/-- A scalar instruction whose body writes one general register. -/
theorem genRow {i : Instr} {core : CoreId} {g : Guard} {d : Fin 32} {value : TaskRun → Word → Prop} (w : Word) (val : TaskRun → Word)
    (hexec : ∀ s, exec i s = .next (s.kStep w core g false false false fun s r => .next s (r.setG d (val r)))) (henc : kwEncode i = some w)
    (hval : ∀ r, value r (val r)) : GenRow i core g d value := by
  intro s r hr hg
  obtain ⟨t, r', ht, honly, hw, hs, hflags, hp, hv⟩ := exec_writesG d val (hexec s) henc hr hg
  exact ⟨t, r', _, ht, honly, hval r, hw, hs, hp, hflags, hv⟩

/-- The set bits that PCNT counts. -/
theorem popNat_eq_countP (n w : Nat) : popNat n w = (List.range n).countP w.testBit := by
  induction n with
  | zero => rfl
  | succ n ih =>
    rw [popNat, ih, List.range_succ, List.countP_append, List.countP_singleton, Nat.add_comm]
    cases w.testBit n <;> rfl

theorem popcount_toNat (p : BitVec 16) : (BitVec.ofNat 32 (popNat 16 p.toNat)).toNat = (List.range 16).countP p.getLsbD := by
  rw [popNat_eq_countP, BitVec.toNat_ofNat]
  have hle : (List.range 16).countP p.toNat.testBit ≤ 16 := by simpa using List.countP_le_length (l := List.range 16) (p := p.toNat.testBit)
  rw [Nat.mod_eq_of_lt (by omega)]
  rfl

/-! ## Lanes -/

theorem regsOnly_setLane (r : TaskRun) (d : Fin 16) (l : Nat) (v : Word) : RegsOnly r (r.setLane d l v) := rfl

/-- The lanes `ls` of a vector register, those of the mask, take their values. -/
theorem lane_foldl_setLane (d i : Fin 16) (m : BitVec 16) (f : Nat → Word) {l : Nat} (hl : l < 16) (ls : List Nat) (hls : ∀ k ∈ ls, k < 16)
    (r : TaskRun) :
    (ls.foldl (fun r k => if m.getLsbD k then r.setLane d k (f k) else r) r).lane i l
      = if i = d ∧ m.getLsbD l = true ∧ l ∈ ls then f l else r.lane i l := by
  induction ls generalizing r with
  | nil => simp
  | cons k ks ih =>
    have hk : k < 16 := hls k (by simp)
    rw [List.foldl_cons, ih fun j hj => hls j (by simp [hj])]
    by_cases hm : m.getLsbD k = true
    · rw [if_pos hm, lane_setLane r d i k l (f k) hk hl]
      grind
    · rw [if_neg hm]
      grind

theorem lane_setLanes (r : TaskRun) (d i : Fin 16) (m : BitVec 16) (f : Nat → Word) {l : Nat} (hl : l < 16) :
    (r.setLanes d m f).lane i l = if i = d ∧ m.getLsbD l = true then f l else r.lane i l := by
  rw [TaskRun.setLanes, lane_foldl_setLane d i m f hl _ (by simp)]
  simp [hl]

/-- Writing lanes changes the vector registers alone. -/
theorem setLanes_eq (r : TaskRun) (d : Fin 16) (m : BitVec 16) (f : Nat → Word) : r.setLanes d m f = { r with v := (r.setLanes d m f).v } := by
  unfold TaskRun.setLanes
  generalize List.range 16 = ls
  induction ls generalizing r with
  | nil => rfl
  | cons k ks ih =>
    rw [List.foldl_cons, ih]
    split <;> rfl

theorem regsOnly_setLanes (r : TaskRun) (d : Fin 16) (m : BitVec 16) (f : Nat → Word) : RegsOnly r (r.setLanes d m f) := by
  unfold RegsOnly; rw [setLanes_eq]

@[simp] theorem setLanes_g (r : TaskRun) (d : Fin 16) (m : BitVec 16) (f : Nat → Word) : (r.setLanes d m f).g = r.g := by rw [setLanes_eq]
@[simp] theorem setLanes_p (r : TaskRun) (d : Fin 16) (m : BitVec 16) (f : Nat → Word) : (r.setLanes d m f).p = r.p := by rw [setLanes_eq]
@[simp] theorem setLanes_flags (r : TaskRun) (d : Fin 16) (m : BitVec 16) (f : Nat → Word) : (r.setLanes d m f).flags = r.flags := by
  rw [setLanes_eq]

theorem writesV_setLanes (r : TaskRun) (d : Fin 16) (m : BitVec 16) (f : Nat → Word) : WritesV r (r.setLanes d m f).iterate d m f :=
  fun i l hl => by rw [iterate_lane, lane_setLanes r d i m f hl]

/-- One lane written is the write under the mask of that lane alone. -/
theorem writesV_setLane (r : TaskRun) (d n : Fin 16) (v : Word) :
    WritesV r (r.setLane d n.val v).iterate d (BitVec.ofNat 16 (2 ^ n.val)) fun _ => v := fun i l hl => by
  have hbit : (BitVec.ofNat 16 (2 ^ n.val)).getLsbD l = true ↔ l = n.val := by
    rw [BitVec.getLsbD_ofNat, Nat.testBit_two_pow]
    simp only [hl, decide_true, Bool.true_and, decide_eq_true_eq]
    exact eq_comm
  rw [iterate_lane, lane_setLane r d i n.val l v n.isLt hl]
  simp only [hbit]

/-! ## Vector rows -/

/-- A vector instruction whose body writes lanes under its mask. -/
theorem exec_writesV {i : Instr} {s : State} {core : CoreId} {r : TaskRun} {w : Word} {g : Guard} (d : Fin 16) (f : TaskRun → Nat → Word)
    (hexec : exec i s = .next (s.kStep w core g true false false fun s r => .next s (r.setLanes d (r.mask g) (f r)))) (henc : kwEncode i = some w)
    (hr : Ready s core i r) (hm : r.mask g ≠ 0) :
    ∃ t r', exec i s = .next t ∧ OnlyTask s t core r' ∧ WritesV r r' d (r.mask g) (f r) ∧ Scalar r r' ∧ r'.g = r.g ∧ r'.p = r.p
      ∧ r'.flags = r.flags := by
  obtain ⟨t, ht, honly⟩ := exec_completes hexec henc hr (by simpa using hm) (fun _ => rfl) rfl
  exact ⟨t, _, ht, honly, writesV_setLanes _ _ _ _, scalar_iterate (regsOnly_setLanes ..), by simp, by simp, by simp⟩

◆ Work to complete ◆
Find the word "next" in the data and show each line that holds it.

◆ Solution for this problem ◆
    (hexec : ∀ s, exec i s = .next (s.kStep w core g false false false fun s r => .next s (r.setG d (val r)))) (henc : kwEncode i = some w)
    (hexec : exec i s = .next (s.kStep w core g true false false fun s r => .next s (r.setLanes d (r.mask g) (f r)))) (henc : kwEncode i = some w)
    ∃ t r', exec i s = .next t ∧ OnlyTask s t core r' ∧ WritesV r r' d (r.mask g) (f r) ∧ Scalar r r' ∧ r'.g = r.g ∧ r'.p = r.p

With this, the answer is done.